(Records drawn from a dataset)
-- ==== Sys2Proof/Word.lean ====
section
/-! DEFINITION. The word types of the device (00_scope, Conventions: a word is 16 bits; device time is 32 bits). -/

namespace Sys2Proof

/-- A window word, 16 bits, bit 15 the most significant. -/
abbrev Word := BitVec 16

/-- A byte of a command or record word. -/
abbrev Byte := BitVec 8

/-- A value of device time, modulo 2^32 (R4). -/
abbrev Time := BitVec 32

end Sys2Proof
end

**TASK DIRECTIONS**
Reproduce the records above exactly, character for character.

**SOLUTION FOR THIS TASK**
-- ==== Sys2Proof/Word.lean ====
section
/-! DEFINITION. The word types of the device (00_scope, Conventions: a word is 16 bits; device time is 32 bits). -/

namespace Sys2Proof

/-- A window word, 16 bits, bit 15 the most significant. -/
abbrev Word := BitVec 16

/-- A byte of a command or record word. -/
abbrev Byte := BitVec 8

/-- A value of device time, modulo 2^32 (R4). -/
abbrev Time := BitVec 32

end Sys2Proof
end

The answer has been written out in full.